• _WHAT YOU HAVE TO DO_: From the records below, find each line with the string "pclKind" and copy it.

[Records excerpted from a collection]
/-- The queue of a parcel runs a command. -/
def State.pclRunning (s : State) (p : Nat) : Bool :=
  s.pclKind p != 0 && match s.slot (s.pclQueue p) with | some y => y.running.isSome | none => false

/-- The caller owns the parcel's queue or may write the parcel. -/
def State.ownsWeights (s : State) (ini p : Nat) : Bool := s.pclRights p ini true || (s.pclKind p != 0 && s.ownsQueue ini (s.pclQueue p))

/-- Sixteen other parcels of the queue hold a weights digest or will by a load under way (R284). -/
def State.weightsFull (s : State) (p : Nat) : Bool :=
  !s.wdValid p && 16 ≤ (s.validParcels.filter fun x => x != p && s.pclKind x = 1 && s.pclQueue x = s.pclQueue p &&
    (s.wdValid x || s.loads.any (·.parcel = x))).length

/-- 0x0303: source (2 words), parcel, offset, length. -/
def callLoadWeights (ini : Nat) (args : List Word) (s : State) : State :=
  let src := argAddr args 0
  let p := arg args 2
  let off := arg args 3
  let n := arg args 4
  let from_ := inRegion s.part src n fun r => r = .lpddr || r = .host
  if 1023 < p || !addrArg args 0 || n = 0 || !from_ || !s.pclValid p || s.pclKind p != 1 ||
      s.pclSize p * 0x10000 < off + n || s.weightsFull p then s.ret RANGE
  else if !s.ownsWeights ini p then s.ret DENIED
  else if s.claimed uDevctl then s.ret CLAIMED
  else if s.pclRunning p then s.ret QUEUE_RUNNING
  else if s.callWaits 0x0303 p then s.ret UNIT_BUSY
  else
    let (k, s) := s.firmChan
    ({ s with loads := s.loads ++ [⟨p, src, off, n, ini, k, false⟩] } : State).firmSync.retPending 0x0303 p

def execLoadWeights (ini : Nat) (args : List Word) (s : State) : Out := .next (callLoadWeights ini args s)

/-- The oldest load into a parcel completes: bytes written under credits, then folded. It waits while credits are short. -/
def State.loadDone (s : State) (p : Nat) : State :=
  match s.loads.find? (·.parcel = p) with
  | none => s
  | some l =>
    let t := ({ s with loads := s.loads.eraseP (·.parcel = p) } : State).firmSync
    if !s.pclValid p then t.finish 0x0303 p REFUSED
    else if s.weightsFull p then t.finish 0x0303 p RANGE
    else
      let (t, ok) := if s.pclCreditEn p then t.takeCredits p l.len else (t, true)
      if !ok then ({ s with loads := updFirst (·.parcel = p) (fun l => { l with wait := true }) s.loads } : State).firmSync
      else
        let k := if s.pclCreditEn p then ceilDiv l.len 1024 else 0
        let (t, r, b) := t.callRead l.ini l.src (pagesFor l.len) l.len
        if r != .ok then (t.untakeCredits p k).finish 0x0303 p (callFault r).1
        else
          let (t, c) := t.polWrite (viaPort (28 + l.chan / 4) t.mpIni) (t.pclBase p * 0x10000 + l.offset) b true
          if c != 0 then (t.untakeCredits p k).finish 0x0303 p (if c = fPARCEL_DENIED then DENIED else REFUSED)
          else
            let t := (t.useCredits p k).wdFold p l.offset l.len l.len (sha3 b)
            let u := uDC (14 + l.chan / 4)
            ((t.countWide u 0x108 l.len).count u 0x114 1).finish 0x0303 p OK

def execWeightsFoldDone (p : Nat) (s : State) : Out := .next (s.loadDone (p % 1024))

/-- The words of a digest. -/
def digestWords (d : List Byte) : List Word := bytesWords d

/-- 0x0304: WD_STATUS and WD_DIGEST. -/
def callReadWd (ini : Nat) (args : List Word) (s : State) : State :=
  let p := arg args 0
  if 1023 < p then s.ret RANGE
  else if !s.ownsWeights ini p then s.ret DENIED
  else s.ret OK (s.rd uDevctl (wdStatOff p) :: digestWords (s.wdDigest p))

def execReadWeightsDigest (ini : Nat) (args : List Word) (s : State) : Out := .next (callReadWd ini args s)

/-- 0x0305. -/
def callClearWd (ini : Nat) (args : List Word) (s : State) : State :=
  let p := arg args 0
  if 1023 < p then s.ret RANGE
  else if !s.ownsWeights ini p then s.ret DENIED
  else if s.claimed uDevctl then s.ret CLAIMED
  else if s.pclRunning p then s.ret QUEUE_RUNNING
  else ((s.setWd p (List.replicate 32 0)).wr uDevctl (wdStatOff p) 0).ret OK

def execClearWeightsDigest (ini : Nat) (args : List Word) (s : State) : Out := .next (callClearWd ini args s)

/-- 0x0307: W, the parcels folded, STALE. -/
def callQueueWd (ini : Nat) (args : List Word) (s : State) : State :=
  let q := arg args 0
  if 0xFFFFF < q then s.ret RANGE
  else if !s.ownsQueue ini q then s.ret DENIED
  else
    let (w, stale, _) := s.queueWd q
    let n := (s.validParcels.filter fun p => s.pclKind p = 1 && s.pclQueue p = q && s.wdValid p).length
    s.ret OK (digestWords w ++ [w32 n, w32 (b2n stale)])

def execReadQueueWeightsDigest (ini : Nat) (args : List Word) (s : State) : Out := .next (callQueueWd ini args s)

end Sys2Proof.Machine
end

• _ANSWER FOR THIS EXERCISE_:
  s.pclKind p != 0 && match s.slot (s.pclQueue p) with | some y => y.running.isSome | none => false
def State.ownsWeights (s : State) (ini p : Nat) : Bool := s.pclRights p ini true || (s.pclKind p != 0 && s.ownsQueue ini (s.pclQueue p))
  !s.wdValid p && 16 ≤ (s.validParcels.filter fun x => x != p && s.pclKind x = 1 && s.pclQueue x = s.pclQueue p &&
  if 1023 < p || !addrArg args 0 || n = 0 || !from_ || !s.pclValid p || s.pclKind p != 1 ||
    let n := (s.validParcels.filter fun p => s.pclKind p = 1 && s.pclQueue p = q && s.wdValid p).length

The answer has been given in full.